The ostensible reason for the attack is his book, “A Republic, Not an
Empire.” In it, Pat deals directly with the U.S. military’s role in the
post-Cold War world. He compares the present U.S. military presence
around the globe to that of the British in the 19th century, and warns
that the U.S. is wildly overextended — a position embraced by huge
majorities, including most people employed in the armed services.
Consider such pointless adventures as the war against Serbia and the
continuing attack on Iraq. These are not backed by most people and they
have soiled the image of the U.S. around the world. Whatever credibility
bounce the U.S. experienced after the collapse of the Soviet Union has
been squandered. Because of this and many other reasons, Pat believes
U.S. foreign policy should be recast along the lines spelled out by the
Framers.
To make his case, Pat turns to history, in particular to the U.S.
role in the war on Spain, the two world wars, and the Cold War. His
position on William McKinley’s imperialist adventure is clear: it was
costly to American liberties and cruel to the nations which became
captives of American power.
Regarding the First World War, he agrees with the legion of historians
who say the U.S. should have stayed out, and that U.S. entry may even
have helped bring about the Second World War. Regarding that disaster,
he engages in counterfactual analysis to ask whether anything could have
been done to
prevent its ghastly bloodshed and the communization of Eastern Europe.
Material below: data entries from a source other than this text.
/-- The windows and urgent events that a launch from number `mark` on has added to. -/
def touched (s : State) (mark : Nat) : List Nat :=
  ((s.ev.urgent ++ s.ev.windows).filter (raisedBy mark [])).map (·.id)

/-- The events that the execution of a command raised are posted before its completion, urgent ones first, whatever their
windows have still to run and whatever else of the source unit is still open (R34 goes before R24 and R35).
Log: 12 (DEDUCED), 170 (DEDUCED). -/
def flushFrom (s : State) (mark : Nat) (evs : List Nat) : State :=
  let out : EvWindow → Bool := fun w => raisedBy mark evs w && canPost s w
  let ws := (s.ev.urgent ++ s.ev.windows).filter out
  ws.foldl postEvent (s.setEv { s.ev with
    urgent := s.ev.urgent.filter fun w => !out w, windows := s.ev.windows.filter fun w => !out w })

/-! ## Violations (R64) -/

/-- A violation is logged and `EV_VIOLATION` raised. The new entry's index is `vlogNext s`. -/
def vlogNext (s : State) : Nat := if s.vlog.any then (s.vlog.newest + 1) % 16 else 0

def violate (s : State) (kind addr link info : Nat) : State :=
  let i := vlogNext s
  let e : VlogEntry := { addr := addr, time := BitVec.ofNat 64 (cplTime s s.sid.now), kind := kind, link := link, info := info }
  raise (s.setVlog { s.vlog with total := sat 32 (s.vlog.total + 1), fill := min 16 (s.vlog.fill + 1), newest := i,
                                 any := true, entries := mput s.vlog.entries i e })
    evViolation 0x0000 (kind * 256 + i)

/-- `VLOG_LINK` of a command's violation: PCIe device access for a ring, the owner for the mailbox (Table 2-15).
Log: 16 (DEDUCED). -/
def originLink (s : State) : Origin → Nat
  | .ring _ => 3
  | .mailbox => s.mbx.owner.toNat
  | .legacy => 1
  | .replay _ => 3

/-- `VLOG_INFO` of a command's violation (Table 2-15).
Log: 16 (DEDUCED). -/
def originInfo : Origin → Nat
  | .ring n => n
  | _ => 0x80

/-- `VLOG_ADDR` of a command's violation of kinds 0x05 and 0x06 (Table 2-15).
Log: 16 (DEDUCED). -/
def originAddr (c : Cmd) : Nat :=
  match c.a.origin with
  | .ring _ => c.a.addr.toNat
  | _ => 0x0100

/-! ## Completions (R41, R53, R54, R66) -/

/-- A completion entry, padded to a multiple of 16 bytes (R41, Table 2-3). -/
def cplBytes (tag flags status detail time : Nat) (result : Bytes) : Bytes :=
  let b := leBytes 2 (tag + 1024 * flags) ++ leBytes 2 status ++ leBytes 2 detail ++ leBytes 2 result.length ++
    leBytes 8 time ++ result
  b ++ zeros ((16 - b.length % 16) % 16)

/-- A pad entry (R53). -/
def padEntry : Bytes := zeros 6 ++ [0xFF, 0xFF] ++ zeros 8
It would be one thing if his opponents in the press and politics
engaged his historical argument. For example, there are real questions
about the consistency of his political vision. Pat calls himself a
nationalist, but nationalism was the prop of McKinley’s imperialism,
which Pat opposes. He is an avowed protectionist, and yet it was
Britain’s blockade against Germany that led to the U.S. being dragged
into World War I.
And even given the chaos generated by the Versailles treaty, well
analyzed by Pat, an interwar policy of free trade on all sides (which
Pat anathematizes) might have prevented the bloody global massacre that
followed. In a further irony, the labor unions that Pat now courts
received their biggest boost from the wars that Pat believes could and
should have been prevented.
Finally, his admirable penchant for independent thinking does not
carry over to the Cold War and all the hot wars it spawned. The pre-war
America First isolationists Pat praises were uniformly against the Cold
War state as well. John T. Flynn, Frank Chodorov, and Felix Morley
opposed Truman’s and Eisenhower’s warmongering, viewing it as a pretext
to feed the military-industrial complex at the expense of American
liberty. Here Pat parts company with his self-chosen intellectual
lineage.
All of this makes for a very interesting discussion. But instead of
dealing with his arguments, Pat’s opponents call him every name in the
politically correct handbook. When carefully trimmed quotations from his
writings aren’t enough to make the point, commentators say he speaks in
code. Having cracked the code, they tell us what Pat really means and
conclude that American democracy has no room for such a heretic. So much
for free speech. So much for letting the voters decide. So much for
sticking to the issues and barring the politics of personal destruction.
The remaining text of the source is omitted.